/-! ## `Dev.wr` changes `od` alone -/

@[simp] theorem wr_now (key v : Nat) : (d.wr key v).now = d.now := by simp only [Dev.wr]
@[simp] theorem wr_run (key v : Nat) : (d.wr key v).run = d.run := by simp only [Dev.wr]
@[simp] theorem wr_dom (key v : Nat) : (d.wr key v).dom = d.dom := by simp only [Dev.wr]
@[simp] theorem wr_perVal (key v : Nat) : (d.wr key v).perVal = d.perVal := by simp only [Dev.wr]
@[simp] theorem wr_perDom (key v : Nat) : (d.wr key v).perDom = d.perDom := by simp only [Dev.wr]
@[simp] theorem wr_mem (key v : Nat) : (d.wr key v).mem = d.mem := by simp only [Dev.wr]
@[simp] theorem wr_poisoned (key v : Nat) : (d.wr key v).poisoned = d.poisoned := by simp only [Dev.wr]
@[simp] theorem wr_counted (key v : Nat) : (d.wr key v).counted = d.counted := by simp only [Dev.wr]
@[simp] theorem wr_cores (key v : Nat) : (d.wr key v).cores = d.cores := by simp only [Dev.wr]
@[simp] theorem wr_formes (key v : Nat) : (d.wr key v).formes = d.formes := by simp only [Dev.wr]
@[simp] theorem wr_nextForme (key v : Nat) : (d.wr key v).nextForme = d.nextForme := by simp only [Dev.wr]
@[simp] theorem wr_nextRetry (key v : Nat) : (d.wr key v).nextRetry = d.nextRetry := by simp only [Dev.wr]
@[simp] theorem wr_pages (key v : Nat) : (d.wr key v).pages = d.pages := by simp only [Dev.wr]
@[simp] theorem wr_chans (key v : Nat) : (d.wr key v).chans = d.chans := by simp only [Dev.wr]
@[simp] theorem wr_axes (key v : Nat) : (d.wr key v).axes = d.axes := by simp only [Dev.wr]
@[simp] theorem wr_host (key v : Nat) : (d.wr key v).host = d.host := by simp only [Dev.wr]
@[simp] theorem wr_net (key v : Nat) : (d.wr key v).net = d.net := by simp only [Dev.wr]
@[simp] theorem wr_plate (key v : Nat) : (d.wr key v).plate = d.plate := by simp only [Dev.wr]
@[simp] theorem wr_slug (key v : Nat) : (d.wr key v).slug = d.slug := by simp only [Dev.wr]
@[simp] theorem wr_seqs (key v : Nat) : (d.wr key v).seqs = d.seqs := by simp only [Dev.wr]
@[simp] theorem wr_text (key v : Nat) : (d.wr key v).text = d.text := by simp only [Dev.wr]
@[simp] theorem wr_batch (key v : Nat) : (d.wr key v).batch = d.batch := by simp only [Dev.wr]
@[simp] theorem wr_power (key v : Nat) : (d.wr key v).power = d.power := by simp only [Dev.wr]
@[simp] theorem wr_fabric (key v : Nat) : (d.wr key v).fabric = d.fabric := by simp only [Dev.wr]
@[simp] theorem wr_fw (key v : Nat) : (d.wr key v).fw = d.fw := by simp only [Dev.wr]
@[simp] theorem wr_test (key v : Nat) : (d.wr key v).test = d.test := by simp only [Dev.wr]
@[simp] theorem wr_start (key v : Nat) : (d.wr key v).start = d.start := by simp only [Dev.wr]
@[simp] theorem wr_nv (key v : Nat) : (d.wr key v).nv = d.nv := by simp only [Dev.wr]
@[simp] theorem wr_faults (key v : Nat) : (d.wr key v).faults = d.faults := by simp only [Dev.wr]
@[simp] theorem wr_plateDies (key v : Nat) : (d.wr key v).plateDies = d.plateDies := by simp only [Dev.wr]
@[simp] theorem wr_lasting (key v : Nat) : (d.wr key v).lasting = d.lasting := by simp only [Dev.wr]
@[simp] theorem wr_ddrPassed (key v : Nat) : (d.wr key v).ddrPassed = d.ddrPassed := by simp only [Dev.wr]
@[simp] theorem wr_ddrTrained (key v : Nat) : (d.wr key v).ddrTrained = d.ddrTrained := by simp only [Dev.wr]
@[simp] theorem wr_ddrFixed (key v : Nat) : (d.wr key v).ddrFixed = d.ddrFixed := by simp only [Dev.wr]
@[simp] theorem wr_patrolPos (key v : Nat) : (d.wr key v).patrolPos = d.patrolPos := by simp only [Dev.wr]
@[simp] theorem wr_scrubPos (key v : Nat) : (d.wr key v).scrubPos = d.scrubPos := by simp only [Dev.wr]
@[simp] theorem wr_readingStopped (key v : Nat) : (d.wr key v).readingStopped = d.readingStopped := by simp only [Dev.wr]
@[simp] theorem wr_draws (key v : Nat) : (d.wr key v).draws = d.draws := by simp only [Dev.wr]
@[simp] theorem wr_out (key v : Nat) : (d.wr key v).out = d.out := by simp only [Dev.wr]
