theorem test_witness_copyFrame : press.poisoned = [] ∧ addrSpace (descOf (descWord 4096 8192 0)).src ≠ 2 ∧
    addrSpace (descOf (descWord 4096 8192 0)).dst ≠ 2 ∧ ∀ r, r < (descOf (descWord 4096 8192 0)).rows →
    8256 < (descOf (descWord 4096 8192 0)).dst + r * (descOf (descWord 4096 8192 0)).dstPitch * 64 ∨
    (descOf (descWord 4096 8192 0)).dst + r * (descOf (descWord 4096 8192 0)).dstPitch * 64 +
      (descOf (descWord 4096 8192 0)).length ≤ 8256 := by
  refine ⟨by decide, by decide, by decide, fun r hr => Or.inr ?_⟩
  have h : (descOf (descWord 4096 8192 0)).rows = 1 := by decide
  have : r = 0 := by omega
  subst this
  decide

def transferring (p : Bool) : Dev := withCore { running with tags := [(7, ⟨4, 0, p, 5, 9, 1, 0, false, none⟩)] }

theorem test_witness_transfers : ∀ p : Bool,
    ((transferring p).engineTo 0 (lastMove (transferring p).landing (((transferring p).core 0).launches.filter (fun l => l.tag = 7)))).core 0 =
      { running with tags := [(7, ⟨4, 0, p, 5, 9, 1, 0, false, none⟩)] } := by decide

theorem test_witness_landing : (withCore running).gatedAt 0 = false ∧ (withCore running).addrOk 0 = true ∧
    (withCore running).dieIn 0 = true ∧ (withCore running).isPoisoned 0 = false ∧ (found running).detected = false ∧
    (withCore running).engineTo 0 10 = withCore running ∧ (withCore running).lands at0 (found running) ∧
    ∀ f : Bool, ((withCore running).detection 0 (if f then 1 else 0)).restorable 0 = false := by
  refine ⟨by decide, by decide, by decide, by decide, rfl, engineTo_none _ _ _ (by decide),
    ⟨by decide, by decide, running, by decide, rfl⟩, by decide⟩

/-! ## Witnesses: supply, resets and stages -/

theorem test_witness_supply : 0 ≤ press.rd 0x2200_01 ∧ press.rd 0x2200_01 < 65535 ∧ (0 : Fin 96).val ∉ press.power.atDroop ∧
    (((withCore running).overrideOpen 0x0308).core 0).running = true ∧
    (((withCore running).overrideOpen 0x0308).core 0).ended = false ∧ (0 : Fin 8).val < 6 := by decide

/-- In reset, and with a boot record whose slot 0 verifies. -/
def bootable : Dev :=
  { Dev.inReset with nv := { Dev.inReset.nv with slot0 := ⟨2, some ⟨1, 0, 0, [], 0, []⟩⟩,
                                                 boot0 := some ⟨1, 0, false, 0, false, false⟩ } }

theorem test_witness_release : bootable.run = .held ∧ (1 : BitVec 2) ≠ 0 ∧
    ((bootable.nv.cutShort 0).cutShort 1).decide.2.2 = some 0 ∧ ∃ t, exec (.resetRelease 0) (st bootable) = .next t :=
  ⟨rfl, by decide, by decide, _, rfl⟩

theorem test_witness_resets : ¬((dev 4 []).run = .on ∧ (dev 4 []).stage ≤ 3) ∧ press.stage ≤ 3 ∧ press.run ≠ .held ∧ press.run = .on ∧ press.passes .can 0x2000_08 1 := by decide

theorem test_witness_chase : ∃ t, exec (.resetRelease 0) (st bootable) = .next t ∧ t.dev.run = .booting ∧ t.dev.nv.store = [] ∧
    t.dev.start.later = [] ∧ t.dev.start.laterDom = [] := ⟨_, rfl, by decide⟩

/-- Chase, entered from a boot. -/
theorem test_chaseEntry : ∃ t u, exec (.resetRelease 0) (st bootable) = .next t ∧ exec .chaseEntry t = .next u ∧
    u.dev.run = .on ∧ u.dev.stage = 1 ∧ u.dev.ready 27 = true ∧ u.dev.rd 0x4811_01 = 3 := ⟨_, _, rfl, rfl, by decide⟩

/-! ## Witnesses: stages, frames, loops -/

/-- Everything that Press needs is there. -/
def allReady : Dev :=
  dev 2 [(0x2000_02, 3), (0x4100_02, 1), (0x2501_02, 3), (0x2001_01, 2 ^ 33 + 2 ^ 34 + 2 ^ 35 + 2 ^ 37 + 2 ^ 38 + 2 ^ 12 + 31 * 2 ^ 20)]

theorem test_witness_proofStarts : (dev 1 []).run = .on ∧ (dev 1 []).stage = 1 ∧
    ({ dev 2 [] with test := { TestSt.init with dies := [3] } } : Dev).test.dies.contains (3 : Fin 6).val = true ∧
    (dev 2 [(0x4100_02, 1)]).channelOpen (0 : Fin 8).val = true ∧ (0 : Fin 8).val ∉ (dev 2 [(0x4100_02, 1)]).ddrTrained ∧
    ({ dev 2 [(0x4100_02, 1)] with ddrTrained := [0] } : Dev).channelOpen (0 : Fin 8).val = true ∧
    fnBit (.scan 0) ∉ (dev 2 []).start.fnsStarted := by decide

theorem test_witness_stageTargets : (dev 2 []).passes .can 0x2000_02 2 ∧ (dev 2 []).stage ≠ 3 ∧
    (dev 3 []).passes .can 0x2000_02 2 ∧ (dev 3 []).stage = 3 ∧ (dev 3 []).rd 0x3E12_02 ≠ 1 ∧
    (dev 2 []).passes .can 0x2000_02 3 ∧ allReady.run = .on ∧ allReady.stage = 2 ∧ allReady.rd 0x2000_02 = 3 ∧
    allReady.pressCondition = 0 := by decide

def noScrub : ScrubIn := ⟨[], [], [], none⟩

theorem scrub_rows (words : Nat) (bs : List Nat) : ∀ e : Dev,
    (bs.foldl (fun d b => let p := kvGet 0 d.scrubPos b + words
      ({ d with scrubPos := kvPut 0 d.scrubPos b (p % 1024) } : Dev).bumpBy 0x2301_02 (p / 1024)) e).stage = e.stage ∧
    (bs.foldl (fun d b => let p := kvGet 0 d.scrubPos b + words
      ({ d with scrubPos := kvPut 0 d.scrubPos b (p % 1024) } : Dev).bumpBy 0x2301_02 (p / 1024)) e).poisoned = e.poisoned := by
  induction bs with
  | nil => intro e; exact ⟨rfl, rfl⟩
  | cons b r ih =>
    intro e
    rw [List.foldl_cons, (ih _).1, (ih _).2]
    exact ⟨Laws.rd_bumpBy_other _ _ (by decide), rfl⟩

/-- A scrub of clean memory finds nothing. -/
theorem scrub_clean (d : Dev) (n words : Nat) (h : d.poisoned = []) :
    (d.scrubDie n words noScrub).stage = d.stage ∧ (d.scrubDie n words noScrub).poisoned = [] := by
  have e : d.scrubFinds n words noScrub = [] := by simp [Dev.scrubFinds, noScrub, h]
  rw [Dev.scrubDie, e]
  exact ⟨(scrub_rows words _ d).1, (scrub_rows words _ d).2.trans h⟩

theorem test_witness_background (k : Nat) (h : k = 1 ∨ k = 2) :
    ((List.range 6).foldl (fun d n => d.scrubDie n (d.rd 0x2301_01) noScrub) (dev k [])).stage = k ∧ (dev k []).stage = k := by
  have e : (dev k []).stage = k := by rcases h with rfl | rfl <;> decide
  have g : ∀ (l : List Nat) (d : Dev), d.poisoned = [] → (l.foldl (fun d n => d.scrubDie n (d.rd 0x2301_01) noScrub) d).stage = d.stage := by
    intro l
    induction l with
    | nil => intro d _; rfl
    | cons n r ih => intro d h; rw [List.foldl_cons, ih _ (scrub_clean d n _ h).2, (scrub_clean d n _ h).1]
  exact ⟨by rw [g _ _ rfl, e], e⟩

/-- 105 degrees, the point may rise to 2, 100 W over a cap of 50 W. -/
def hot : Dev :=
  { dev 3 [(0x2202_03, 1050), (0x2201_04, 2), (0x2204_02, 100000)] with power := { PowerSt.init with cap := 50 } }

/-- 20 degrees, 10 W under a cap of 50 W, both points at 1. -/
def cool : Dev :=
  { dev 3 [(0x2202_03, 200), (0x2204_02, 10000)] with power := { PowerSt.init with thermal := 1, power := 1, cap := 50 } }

***

Begin at the line above that has "def allReady : Dev" and stop after the line that has "have e : (dev", copying each line exactly and adding nothing else.

Response to the exercise:
def allReady : Dev :=
  dev 2 [(0x2000_02, 3), (0x4100_02, 1), (0x2501_02, 3), (0x2001_01, 2 ^ 33 + 2 ^ 34 + 2 ^ 35 + 2 ^ 37 + 2 ^ 38 + 2 ^ 12 + 31 * 2 ^ 20)]

theorem test_witness_proofStarts : (dev 1 []).run = .on ∧ (dev 1 []).stage = 1 ∧
    ({ dev 2 [] with test := { TestSt.init with dies := [3] } } : Dev).test.dies.contains (3 : Fin 6).val = true ∧
    (dev 2 [(0x4100_02, 1)]).channelOpen (0 : Fin 8).val = true ∧ (0 : Fin 8).val ∉ (dev 2 [(0x4100_02, 1)]).ddrTrained ∧
    ({ dev 2 [(0x4100_02, 1)] with ddrTrained := [0] } : Dev).channelOpen (0 : Fin 8).val = true ∧
    fnBit (.scan 0) ∉ (dev 2 []).start.fnsStarted := by decide

theorem test_witness_stageTargets : (dev 2 []).passes .can 0x2000_02 2 ∧ (dev 2 []).stage ≠ 3 ∧
    (dev 3 []).passes .can 0x2000_02 2 ∧ (dev 3 []).stage = 3 ∧ (dev 3 []).rd 0x3E12_02 ≠ 1 ∧
    (dev 2 []).passes .can 0x2000_02 3 ∧ allReady.run = .on ∧ allReady.stage = 2 ∧ allReady.rd 0x2000_02 = 3 ∧
    allReady.pressCondition = 0 := by decide

def noScrub : ScrubIn := ⟨[], [], [], none⟩

theorem scrub_rows (words : Nat) (bs : List Nat) : ∀ e : Dev,
    (bs.foldl (fun d b => let p := kvGet 0 d.scrubPos b + words
      ({ d with scrubPos := kvPut 0 d.scrubPos b (p % 1024) } : Dev).bumpBy 0x2301_02 (p / 1024)) e).stage = e.stage ∧
    (bs.foldl (fun d b => let p := kvGet 0 d.scrubPos b + words
      ({ d with scrubPos := kvPut 0 d.scrubPos b (p % 1024) } : Dev).bumpBy 0x2301_02 (p / 1024)) e).poisoned = e.poisoned := by
  induction bs with
  | nil => intro e; exact ⟨rfl, rfl⟩
  | cons b r ih =>
    intro e
    rw [List.foldl_cons, (ih _).1, (ih _).2]
    exact ⟨Laws.rd_bumpBy_other _ _ (by decide), rfl⟩

/-- A scrub of clean memory finds nothing. -/
theorem scrub_clean (d : Dev) (n words : Nat) (h : d.poisoned = []) :
    (d.scrubDie n words noScrub).stage = d.stage ∧ (d.scrubDie n words noScrub).poisoned = [] := by
  have e : d.scrubFinds n words noScrub = [] := by simp [Dev.scrubFinds, noScrub, h]
  rw [Dev.scrubDie, e]
  exact ⟨(scrub_rows words _ d).1, (scrub_rows words _ d).2.trans h⟩

theorem test_witness_background (k : Nat) (h : k = 1 ∨ k = 2) :
    ((List.range 6).foldl (fun d n => d.scrubDie n (d.rd 0x2301_01) noScrub) (dev k [])).stage = k ∧ (dev k []).stage = k := by
  have e : (dev k []).stage = k := by rcases h with rfl | rfl <;> decide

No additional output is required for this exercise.